Wednesday, March 13, 2013

Seperating Ligaments and Needs




                My intention this weekend was to relax and catch up on my homework. To some extent I was able to fulfill this goal but my progress came to a near crawl when I received news that one of my best friends, gone with her family for the weekend, had fallen down a flight of stairs. As her roommate passed on all of the information that she had been made aware of I began a set of calculations that accompany any bit of news that I receive throughout the day, estimating the likelihood of disaster and planning for the worst by default…. thank God my friend had only separated her shoulder and was on her way back to the dorms with a three to six week recovery time and a full prescription of Vicodin.
                That night I helper her to change clothes, put on her sling, ice her shoulder, eat food, do laundry, and various other tasks which had suddenly leapt from menial to skillful as she had lost mobility in one of her arms. The next morning I repeated this process only to find that my caretaking skills had fallen short as I pulled her hair back into a ponytail where it would be safe from the sickness that was sure to ensue. As I blocked out the sounds of her heaving I couldn’t help but to wonder what had gone wrong and was horrified at the realization that followed; I can’t take care of anybody else until I figure out how to take care of myself.

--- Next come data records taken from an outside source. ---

/-! ### Register and arithmetic (42_alu.md) -/

/-- R171 to R176: the instructions that write one register and no flag: the value, and that nothing else changes, VF included
unless it is the destination. -/
def Obligations.PlainRegisterWrites : Prop :=
  ∀ (s : State) (x y : RegIdx) (kk : Byte),
    exec (.ldVxKk x kk) s = .next { s with v := s.v.set x kk, pc := s.pc + 2, waitKey := false } ∧
    (∃ t, exec (.addVxKk x kk) s = .next t ∧ (t.v[x]).toNat = ((s.v[x]).toNat + kk.toNat) % 256 ∧
      (∀ k : RegIdx, k ≠ x → t.v[k] = s.v[k]) ∧ AdvancesPc s t ∧ KeepsAllButRegs s t) ∧
    exec (.ldVxVy x y) s = .next { s with v := s.v.set x s.v[y], pc := s.pc + 2, waitKey := false } ∧
    exec (.orVxVy x y) s = .next { s with v := s.v.set x (s.v[x] ||| s.v[y]), pc := s.pc + 2, waitKey := false } ∧
    exec (.andVxVy x y) s = .next { s with v := s.v.set x (s.v[x] &&& s.v[y]), pc := s.pc + 2, waitKey := false } ∧
    exec (.xorVxVy x y) s = .next { s with v := s.v.set x (s.v[x] ^^^ s.v[y]), pc := s.pc + 2, waitKey := false }

/-- R179 to R183, R177, R170, R129: result modulo 256 and flag of the five flag-writing instructions. That the flag survives when
`x` is 15 is the spec's decision D6 (log 7); the frame is its decision D7 (log 8). -/
def Obligations.FlagWritingArithmetic : Prop :=
  ∀ (s : State) (x y : RegIdx),
    let vx := (s.v[x]).toNat
    let vy := (s.v[y]).toNat
    GivesResultAndFlag (.addVxVy x y) s x ((vx + vy) % 256) (if vx + vy > 255 then 1 else 0) ∧
    GivesResultAndFlag (.subVxVy x y) s x (if vx < vy then vx + 256 - vy else vx - vy) (if vx ≥ vy then 1 else 0) ∧
    GivesResultAndFlag (.shrVxVy x y) s x (vx / 2) (vx % 2) ∧
    GivesResultAndFlag (.subnVxVy x y) s x (if vy < vx then vy + 256 - vx else vy - vx) (if vy ≥ vx then 1 else 0) ∧
    GivesResultAndFlag (.shlVxVy x y) s x ((vx * 2) % 256) (vx / 128)

/-- R177, R223: VF after the six instructions that write it as a flag. For DRW the collision is read off the display: some pixel
set before is clear after. -/
def Obligations.FlagsAreCarryBorrowShiftAndCollision : Prop :=
  ∀ (s t : State) (x y : RegIdx),
    let vx := (s.v[x]).toNat
    let vy := (s.v[y]).toNat
    (exec (.addVxVy x y) s = .next t → (t.v[15]).toNat = if vx + vy > 255 then 1 else 0) ∧
    (exec (.subVxVy x y) s = .next t → (t.v[15]).toNat = if vx ≥ vy then 1 else 0) ∧
    (exec (.subnVxVy x y) s = .next t → (t.v[15]).toNat = if vy ≥ vx then 1 else 0) ∧
    (exec (.shrVxVy x y) s = .next t → (t.v[15]).toNat = if (s.v[x]).getLsbD 0 then 1 else 0) ∧
    (exec (.shlVxVy x y) s = .next t → (t.v[15]).toNat = if (s.v[x]).getLsbD 7 then 1 else 0) ∧
    (∀ n, n < 16 → s.fault = none → exec (.drwVxVyN x y n) s = .next t → t.fault = none →
      (((∃ px py, Display.pixel s.disp px py = true ∧ Display.pixel t.disp px py = false) → (t.v[15]).toNat = 1) ∧
       ((¬ ∃ px py, Display.pixel s.disp px py = true ∧ Display.pixel t.disp px py = false) → (t.v[15]).toNat = 0)))

/-- R186, R185: RND writes the entropy byte masked by `kk`: for every byte given to the tick, and in a step for the free draw
(log 3); a bit that is 0 in `kk` is 0 in the result. -/
def Obligations.RandomByteIsMasked : Prop :=
  ∀ (s : State) (x : RegIdx) (kk rnd : Byte),
    execWith rnd (.rndVxKk x kk) s = .next { s with v := s.v.set x (rnd &&& kk), pc := s.pc + 2, waitKey := false } ∧
    (∃ t, exec (.rndVxKk x kk) s = .next t ∧ t.v[x] = Config.entropy s.draws &&& kk ∧ t.draws = s.draws + 1 ∧
      (∀ k : Nat, kk.getLsbD k = false → (t.v[x]).getLsbD k = false) ∧
      (∀ k : RegIdx, k ≠ x → t.v[k] = s.v[k]) ∧ AdvancesPc s t ∧ KeepsAllButRegs s { t with draws := s.draws })

/-! ### Index register and memory (43_index_memory.md) -/

/-- R201, R202, R203: the three writes of `I`; VF and all else unchanged (R125, the spec's decision D7: log 8). -/
def Obligations.IndexRegisterWrites : Prop :=
  ∀ (s : State) (x : RegIdx) (nnn : Word),
    exec (.ldINnn nnn) s = .next { s with i := nnn, pc := s.pc + 2, waitKey := false } ∧
    (∃ t, exec (.addIVx x) s = .next t ∧ t.i.toNat = (s.i.toNat + (s.v[x]).toNat) % 65536 ∧
      AdvancesPc s t ∧ KeepsAllButIndex s t) ∧
    (∃ t, exec (.ldFVx x) s = .next t ∧ t.i.toNat = ((s.v[x]).toNat % 16) * 5 ∧ AdvancesPc s t ∧ KeepsAllButIndex s t)

/-- R204, R205, R206, R64, R126: LD B, Vx stores three digits that make up Vx at `I`, `I + 1`, `I + 2` and nothing else, or takes
AddressOutOfRange with max(I, 4096) and writes nothing (log 4, log 5). -/
def Obligations.BcdStoreWritesThreeDigits : Prop :=
  ∀ (s : State) (x : RegIdx), Memory.wf s.font s.mem = true →
    (s.i.toNat + 2 ≤ 4095 → ∃ t, exec (.ldBVx x) s = .next t ∧
      (t.byteAt s.i.toNat).toNat = (s.v[x]).toNat / 100 ∧
      (t.byteAt (s.i.toNat + 1)).toNat = (s.v[x]).toNat / 10 % 10 ∧
      (t.byteAt (s.i.toNat + 2)).toNat = (s.v[x]).toNat % 10 ∧
      100 * (t.byteAt s.i.toNat).toNat + 10 * (t.byteAt (s.i.toNat + 1)).toNat + (t.byteAt (s.i.toNat + 2)).toNat
        = (s.v[x]).toNat ∧
      AdvancesPc s t ∧ KeepsAllButBytes s.i.toNat 3 s t) ∧
    (4095 < s.i.toNat + 2 → exec (.ldBVx x) s = .next
      { s with fault := some { kind := .addressOutOfRange (max s.i.toNat 4096), faultPc := s.pc } })

/-- R208, R207, R206, R64, R126: LD [I], Vx stores V0 to Vx inclusive, register `k` at `I + k`, and nothing else, or takes
AddressOutOfRange with max(I, 4096) and writes nothing (log 4, log 5, log 8). -/
def Obligations.RegisterDumpStoresV0ToVx : Prop :=
  ∀ (s : State) (x : RegIdx), Memory.wf s.font s.mem = true →
    (s.i.toNat + x.val ≤ 4095 → ∃ t, exec (.ldMemVx x) s = .next t ∧
      (∀ k : RegIdx, k.val ≤ x.val → t.byteAt (s.i.toNat + k.val) = s.v[k]) ∧
      AdvancesPc s t ∧ KeepsAllButBytes s.i.toNat (x.val + 1) s t) ∧
    (4095 < s.i.toNat + x.val → exec (.ldMemVx x) s = .next
      { s with fault := some { kind := .addressOutOfRange (max s.i.toNat 4096), faultPc := s.pc } })

/-- R209, R207, R206, R64, R126: LD Vx, [I] loads V0 to Vx inclusive, register `k` from `I + k`, and nothing else, or takes
AddressOutOfRange with max(I, 4096) and changes no register (log 4, log 5, log 8). -/
def Obligations.RegisterLoadReadsV0ToVx : Prop :=
  ∀ (s : State) (x : RegIdx),
    (s.i.toNat + x.val ≤ 4095 → ∃ t, exec (.ldVxMem x) s = .next t ∧
      (∀ k : RegIdx, k.val ≤ x.val → t.v[k] = s.byteAt (s.i.toNat + k.val)) ∧
      (∀ k : RegIdx, x.val < k.val → t.v[k] = s.v[k]) ∧ AdvancesPc s t ∧ KeepsAllButRegs s t) ∧
    (4095 < s.i.toNat + x.val → exec (.ldVxMem x) s = .next
      { s with fault := some { kind := .addressOutOfRange (max s.i.toNat 4096), faultPc := s.pc } })

/-- R207: the registers a dump stored come back by a load with the same `x` and `I`, whatever the registers were in between; the
others, and `I`, stay. -/
def Obligations.DumpThenLoadRestoresTheRegisters : Prop :=
  ∀ (s t : State) (x : RegIdx) (v : Vector Byte 16), Memory.wf s.font s.mem = true → s.i.toNat + x.val ≤ 4095 →
    exec (.ldMemVx x) s = .next t →
    ∃ u, exec (.ldVxMem x) { t with v := v } = .next u ∧ u.i = s.i ∧
      ∀ k : RegIdx, u.v[k] = if k.val ≤ x.val then s.v[k] else v[k]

                This past week has been a struggle for me-- perhaps the toughest period of time I have dealt with in my college experience thus far. With a heavy class load came necessary hours of studying which were soon replaced by hours of tedious dramaturgical research. Before I realized what was happening I had fallen behind in all of my classes, lost touch with my closest friends, and worked myself into a chest cold. What on earth made me think I had the right to take care of the people around me when I clearly don’t even have my own needs accounted for?
                It could be that this inherent compassion for those around me stems from my desire to be invested in, or that my poor relationship with my biological father had caused me to compensate in a maternal sense. After much speculation I have come to a far more unsettling conclusion; that my need to care for the people around me allows me to justify my lack of personal care. That is, the more I wear myself out in attempt to keep the people around me happy and healthy, the less time and energy I have to handle my own needs.
                I don’t know what this says about my character or the people I surround myself with, and for now I have no intention of pursuing change. Instead I am grateful that I have been given the perspective to comprehend the motives behind my actions. Of course this comprehension comes with the obligation to change and grow but for now I am just going to content myself with acknowledging the truth.